In an interview published in the Norwegian newspaper Morgenbladet on August 31st 2007, Ambassador Jawed Ludin says that he is tired of the countries int he West portraying the situation in Afghanistan as hopeless. Below is a translation of the interview ”Lei Vestens Svartmaling”:

Updated: (8.31.2007)



Tired of the West painting everything black

The new ambassador of Afghanistan to Norway knows what takes to destroy Taliban.

Ketil Raknes/ Morgenbladet


Last week Morgenbladet wrote that the situation in Afghanistan seems like the one of Iraq in slow motion. The ambassador of Afghanistan to Norway does not comply with that conclusion.

He returned to Afghanistan in 2002 after 11 years in exile in Pakistan and England. The last five years Ludin has worked as both spokesman and chief of staff to the President of Afghanistan, Hamid Karzai.

- What really inspires working together with Karzai is his complete dedication to his work. He works non-stop. We could never convince him to go on a holiday, says Ludin.

Always ruled
Ludin, who started his PhD on Afghanistan before he became a part of Karzai’s staff, is tired of accusations in the West that Afghanistan never has been a real state because of the weak central authority.

- That Afghanistan cannot be ruled and that the country never has been governed from Kabul is a myth that has taken root. The country has always been governed. The only area that has not been possible to rule is the tribal areas on the border to Pakistan. The reason is that the British wanted that area to be a buffer between Afghanistan and the British Empire, says Ludin.

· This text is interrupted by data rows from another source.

@[simp] theorem raiseError_params (e : ErrorKind) (data : Word) (s : State) : (raiseError e data s).params = s.params := rfl
@[simp] theorem raiseError_header (e : ErrorKind) (data : Word) (s : State) : (raiseError e data s).header = s.header := rfl
@[simp] theorem raiseError_draw (e : ErrorKind) (data : Word) (s : State) : (raiseError e data s).draw = s.draw := rfl
@[simp] theorem raiseError_isOpen (e : ErrorKind) (data : Word) (s : State) : (raiseError e data s).isOpen = s.isOpen := rfl
@[simp] theorem raiseError_err (e : ErrorKind) (data : Word) (s : State) : (raiseError e data s).err = stickyErr s.err e := rfl
@[simp] theorem raiseError_derived (e : ErrorKind) (data : Word) (s : State) : (raiseError e data s).derived = s.derived := rfl
@[simp] theorem raiseError_pal (e : ErrorKind) (data : Word) (s : State) : (raiseError e data s).pal = s.pal := rfl
@[simp] theorem raiseError_rb (e : ErrorKind) (data : Word) (s : State) : (raiseError e data s).rb = s.rb := rfl
@[simp] theorem raiseError_epoch (e : ErrorKind) (data : Word) (s : State) : (raiseError e data s).epoch = s.epoch := rfl
@[simp] theorem raiseError_cmds (e : ErrorKind) (data : Word) (s : State) : (raiseError e data s).cmds = s.cmds := rfl
@[simp] theorem raiseError_rspReady (e : ErrorKind) (data : Word) (s : State) : (raiseError e data s).rspReady = s.rspReady := rfl
@[simp] theorem raiseError_rsp (e : ErrorKind) (data : Word) (s : State) : (raiseError e data s).rsp = some { status := e.code, data := data } := rfl
@[simp] theorem raiseError_sink (e : ErrorKind) (data : Word) (s : State) : (raiseError e data s).sink = s.sink := rfl
@[simp] theorem raiseError_job (e : ErrorKind) (data : Word) (s : State) : (raiseError e data s).job = s.job := rfl
@[simp] theorem raiseError_rst (e : ErrorKind) (data : Word) (s : State) : (raiseError e data s).rst = s.rst := rfl
@[simp] theorem raiseError_records (e : ErrorKind) (data : Word) (s : State) : (raiseError e data s).records = s.records := rfl
@[simp] theorem raiseError_responses (e : ErrorKind) (data : Word) (s : State) : (raiseError e data s).responses = s.responses := rfl

@[simp] theorem clearError_params (s : State) : (clearError s).params = s.params := rfl
@[simp] theorem clearError_header (s : State) : (clearError s).header = s.header := rfl
@[simp] theorem clearError_draw (s : State) : (clearError s).draw = s.draw := rfl
@[simp] theorem clearError_isOpen (s : State) : (clearError s).isOpen = s.isOpen := rfl
@[simp] theorem clearError_err (s : State) : (clearError s).err = 0 := rfl
@[simp] theorem clearError_derived (s : State) : (clearError s).derived = s.derived := rfl
@[simp] theorem clearError_pal (s : State) : (clearError s).pal = s.pal := rfl
@[simp] theorem clearError_rb (s : State) : (clearError s).rb = s.rb := rfl
@[simp] theorem clearError_epoch (s : State) : (clearError s).epoch = s.epoch := rfl
@[simp] theorem clearError_cmds (s : State) : (clearError s).cmds = s.cmds := rfl
@[simp] theorem clearError_rspReady (s : State) : (clearError s).rspReady = s.rspReady := rfl
@[simp] theorem clearError_rsp (s : State) : (clearError s).rsp = s.rsp := rfl
@[simp] theorem clearError_sink (s : State) : (clearError s).sink = s.sink := rfl
@[simp] theorem clearError_job (s : State) : (clearError s).job = s.job := rfl
@[simp] theorem clearError_rst (s : State) : (clearError s).rst = s.rst := rfl
@[simp] theorem clearError_records (s : State) : (clearError s).records = s.records := rfl
@[simp] theorem clearError_responses (s : State) : (clearError s).responses = s.responses := rfl

@[simp] theorem closeState_params (s : State) : (closeState s).params = s.params := rfl
@[simp] theorem closeState_header (s : State) : (closeState s).header = s.header := rfl
@[simp] theorem closeState_draw (s : State) : (closeState s).draw = s.draw := rfl
@[simp] theorem closeState_isOpen (s : State) : (closeState s).isOpen = false := rfl
@[simp] theorem closeState_err (s : State) : (closeState s).err = s.err := rfl
@[simp] theorem closeState_derived (s : State) : (closeState s).derived = .closed := rfl
@[simp] theorem closeState_pal (s : State) : (closeState s).pal = s.pal := rfl
@[simp] theorem closeState_rb (s : State) : (closeState s).rb = s.rb := rfl
@[simp] theorem closeState_epoch (s : State) : (closeState s).epoch = s.epoch := rfl
@[simp] theorem closeState_cmds (s : State) : (closeState s).cmds = s.cmds := rfl
@[simp] theorem closeState_rspReady (s : State) : (closeState s).rspReady = s.rspReady := rfl
@[simp] theorem closeState_rsp (s : State) : (closeState s).rsp = s.rsp := rfl
@[simp] theorem closeState_sink (s : State) : (closeState s).sink = s.sink := rfl
@[simp] theorem closeState_job (s : State) : (closeState s).job = s.job := rfl
@[simp] theorem closeState_rst (s : State) : (closeState s).rst = s.rst := rfl
@[simp] theorem closeState_records (s : State) : (closeState s).records = s.records := rfl
@[simp] theorem closeState_responses (s : State) : (closeState s).responses = s.responses := rfl

@[simp] theorem setPalWord_params (i : Byte) (v : Word) (s : State) : (setPalWord i v s).params = s.params := rfl
@[simp] theorem setPalWord_header (i : Byte) (v : Word) (s : State) : (setPalWord i v s).header = s.header := rfl
@[simp] theorem setPalWord_draw (i : Byte) (v : Word) (s : State) : (setPalWord i v s).draw = s.draw := rfl
@[simp] theorem setPalWord_isOpen (i : Byte) (v : Word) (s : State) : (setPalWord i v s).isOpen = s.isOpen := rfl
@[simp] theorem setPalWord_err (i : Byte) (v : Word) (s : State) : (setPalWord i v s).err = s.err := rfl
@[simp] theorem setPalWord_derived (i : Byte) (v : Word) (s : State) : (setPalWord i v s).derived = s.derived := rfl
@[simp] theorem setPalWord_pal (i : Byte) (v : Word) (s : State) : (setPalWord i v s).pal = Ram.set s.pal i.toNat v := rfl
@[simp] theorem setPalWord_rb (i : Byte) (v : Word) (s : State) : (setPalWord i v s).rb = s.rb := rfl
@[simp] theorem setPalWord_epoch (i : Byte) (v : Word) (s : State) : (setPalWord i v s).epoch = s.epoch := rfl
@[simp] theorem setPalWord_cmds (i : Byte) (v : Word) (s : State) : (setPalWord i v s).cmds = s.cmds := rfl
@[simp] theorem setPalWord_rspReady (i : Byte) (v : Word) (s : State) : (setPalWord i v s).rspReady = s.rspReady := rfl
@[simp] theorem setPalWord_rsp (i : Byte) (v : Word) (s : State) : (setPalWord i v s).rsp = s.rsp := rfl
@[simp] theorem setPalWord_sink (i : Byte) (v : Word) (s : State) : (setPalWord i v s).sink = s.sink := rfl
@[simp] theorem setPalWord_job (i : Byte) (v : Word) (s : State) : (setPalWord i v s).job = s.job := rfl
@[simp] theorem setPalWord_rst (i : Byte) (v : Word) (s : State) : (setPalWord i v s).rst = s.rst := rfl
@[simp] theorem setPalWord_records (i : Byte) (v : Word) (s : State) : (setPalWord i v s).records = s.records := rfl
@[simp] theorem setPalWord_responses (i : Byte) (v : Word) (s : State) : (setPalWord i v s).responses = s.responses := rfl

- The modern definition of state is that one has monopoly on violence exertion. Is that the situation in Afghanistan today?

- The authorities have had monopoly on violence since the modern Afghanistan was established in 1747. Obviously there has been both insurgency and wars with other countries, but they have been defeated by the central governance. I have myself researched on the role of the state in Afghanistan and know that the average Afghan has a deep understanding for the role of state and authority, says Ludin.

- What is then the problem of the Afghan state?

- The main problem is that the state has been so poor that it hasn’t had any visible presence in people’s lives. Therefore it is very important to build schools and a national entity for healthcare, says Ludin.

Decline of trust
The ambassador says he understands that the opinion scales show that the trust is declining to the afghan state, six years after the fall of Taliban.

- It is understandable that people feel disappointed. The security and wealth everyone envisioned has been absent, the world didn't come to Afghanistan to solve the problem of Taliban’s growth, and we never got a Marshall Plan.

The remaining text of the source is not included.